● Stored items
/-! ### objSet -/

@[simp] theorem objSet_pending (o : Nat) (v : W64) : (objSet o v s).pending = s.pending := rfl
@[simp] theorem objSet_now (o : Nat) (v : W64) : (objSet o v s).now = s.now := rfl
@[simp] theorem objSet_freeCtr (o : Nat) (v : W64) : (objSet o v s).freeCtr = s.freeCtr := rfl
@[simp] theorem objSet_mem (o : Nat) (v : W64) : (objSet o v s).mem = s.mem := rfl
@[simp] theorem objSet_poison (o : Nat) (v : W64) : (objSet o v s).poison = s.poison := rfl
@[simp] theorem objSet_regs (o : Nat) (v : W64) : (objSet o v s).regs = s.regs := rfl
@[simp] theorem objSet_latch (o : Nat) (v : W64) : (objSet o v s).latch = s.latch := rfl
@[simp] theorem objSet_heldLow (o : Nat) (v : W64) : (objSet o v s).heldLow = s.heldLow := rfl
@[simp] theorem objSet_cores (o : Nat) (v : W64) : (objSet o v s).cores = s.cores := rfl
@[simp] theorem objSet_chans (o : Nat) (v : W64) : (objSet o v s).chans = s.chans := rfl
@[simp] theorem objSet_cal (o : Nat) (v : W64) : (objSet o v s).cal = s.cal := rfl
@[simp] theorem objSet_mig (o : Nat) (v : W64) : (objSet o v s).mig = s.mig := rfl
@[simp] theorem objSet_layers (o : Nat) (v : W64) : (objSet o v s).layers = s.layers := rfl
@[simp] theorem objSet_updating (o : Nat) (v : W64) : (objSet o v s).updating = s.updating := rfl
@[simp] theorem objSet_red (o : Nat) (v : W64) : (objSet o v s).red = s.red := rfl
@[simp] theorem objSet_ick (o : Nat) (v : W64) : (objSet o v s).ick = s.ick := rfl
@[simp] theorem objSet_txn (o : Nat) (v : W64) : (objSet o v s).txn = s.txn := rfl
@[simp] theorem objSet_rel (o : Nat) (v : W64) : (objSet o v s).rel = s.rel := rfl
@[simp] theorem objSet_hosts (o : Nat) (v : W64) : (objSet o v s).hosts = s.hosts := rfl
@[simp] theorem objSet_vesper (o : Nat) (v : W64) : (objSet o v s).vesper = s.vesper := rfl
@[simp] theorem objSet_power (o : Nat) (v : W64) : (objSet o v s).power = s.power := rfl
@[simp] theorem objSet_out (o : Nat) (v : W64) : (objSet o v s).out = s.out := rfl
@[simp] theorem objSet_core (o : Nat) (v : W64) (c' : CoreId) : (objSet o v s).core c' = s.core c' := rfl
@[simp] theorem objSet_chan (o : Nat) (v : W64) (k : ChanId) : (objSet o v s).chan k = s.chan k := rfl
@[simp] theorem objSet_rawWord (o : Nat) (v : W64) (b' p' o' : Nat) : rawWord (objSet o v s) b' p' o' = rawWord s b' p' o' := rfl

/-! ### objAdd -/

@[simp] theorem objAdd_pending (o : Nat) (v : W64) : (objAdd o v s).pending = s.pending := rfl
@[simp] theorem objAdd_now (o : Nat) (v : W64) : (objAdd o v s).now = s.now := rfl
@[simp] theorem objAdd_freeCtr (o : Nat) (v : W64) : (objAdd o v s).freeCtr = s.freeCtr := rfl
@[simp] theorem objAdd_mem (o : Nat) (v : W64) : (objAdd o v s).mem = s.mem := rfl
@[simp] theorem objAdd_poison (o : Nat) (v : W64) : (objAdd o v s).poison = s.poison := rfl
@[simp] theorem objAdd_regs (o : Nat) (v : W64) : (objAdd o v s).regs = s.regs := rfl
@[simp] theorem objAdd_latch (o : Nat) (v : W64) : (objAdd o v s).latch = s.latch := rfl
@[simp] theorem objAdd_heldLow (o : Nat) (v : W64) : (objAdd o v s).heldLow = s.heldLow := rfl
@[simp] theorem objAdd_cores (o : Nat) (v : W64) : (objAdd o v s).cores = s.cores := rfl
@[simp] theorem objAdd_chans (o : Nat) (v : W64) : (objAdd o v s).chans = s.chans := rfl
@[simp] theorem objAdd_cal (o : Nat) (v : W64) : (objAdd o v s).cal = s.cal := rfl
@[simp] theorem objAdd_mig (o : Nat) (v : W64) : (objAdd o v s).mig = s.mig := rfl
@[simp] theorem objAdd_layers (o : Nat) (v : W64) : (objAdd o v s).layers = s.layers := rfl
@[simp] theorem objAdd_updating (o : Nat) (v : W64) : (objAdd o v s).updating = s.updating := rfl
@[simp] theorem objAdd_red (o : Nat) (v : W64) : (objAdd o v s).red = s.red := rfl
@[simp] theorem objAdd_ick (o : Nat) (v : W64) : (objAdd o v s).ick = s.ick := rfl
@[simp] theorem objAdd_txn (o : Nat) (v : W64) : (objAdd o v s).txn = s.txn := rfl
@[simp] theorem objAdd_rel (o : Nat) (v : W64) : (objAdd o v s).rel = s.rel := rfl
@[simp] theorem objAdd_hosts (o : Nat) (v : W64) : (objAdd o v s).hosts = s.hosts := rfl
@[simp] theorem objAdd_vesper (o : Nat) (v : W64) : (objAdd o v s).vesper = s.vesper := rfl
@[simp] theorem objAdd_power (o : Nat) (v : W64) : (objAdd o v s).power = s.power := rfl
@[simp] theorem objAdd_out (o : Nat) (v : W64) : (objAdd o v s).out = s.out := rfl
@[simp] theorem objAdd_core (o : Nat) (v : W64) (c' : CoreId) : (objAdd o v s).core c' = s.core c' := rfl
@[simp] theorem objAdd_chan (o : Nat) (v : W64) (k : ChanId) : (objAdd o v s).chan k = s.chan k := rfl
@[simp] theorem objAdd_rawWord (o : Nat) (v : W64) (b' p' o' : Nat) : rawWord (objAdd o v s) b' p' o' = rawWord s b' p' o' := rfl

● What you should do
Starting with the first line of the entries, transcribe every line up to and including the one with "(objSet o v s).chans = s.chans := rfl".

● Exercise result
/-! ### objSet -/

@[simp] theorem objSet_pending (o : Nat) (v : W64) : (objSet o v s).pending = s.pending := rfl
@[simp] theorem objSet_now (o : Nat) (v : W64) : (objSet o v s).now = s.now := rfl
@[simp] theorem objSet_freeCtr (o : Nat) (v : W64) : (objSet o v s).freeCtr = s.freeCtr := rfl
@[simp] theorem objSet_mem (o : Nat) (v : W64) : (objSet o v s).mem = s.mem := rfl
@[simp] theorem objSet_poison (o : Nat) (v : W64) : (objSet o v s).poison = s.poison := rfl
@[simp] theorem objSet_regs (o : Nat) (v : W64) : (objSet o v s).regs = s.regs := rfl
@[simp] theorem objSet_latch (o : Nat) (v : W64) : (objSet o v s).latch = s.latch := rfl
@[simp] theorem objSet_heldLow (o : Nat) (v : W64) : (objSet o v s).heldLow = s.heldLow := rfl
@[simp] theorem objSet_cores (o : Nat) (v : W64) : (objSet o v s).cores = s.cores := rfl
@[simp] theorem objSet_chans (o : Nat) (v : W64) : (objSet o v s).chans = s.chans := rfl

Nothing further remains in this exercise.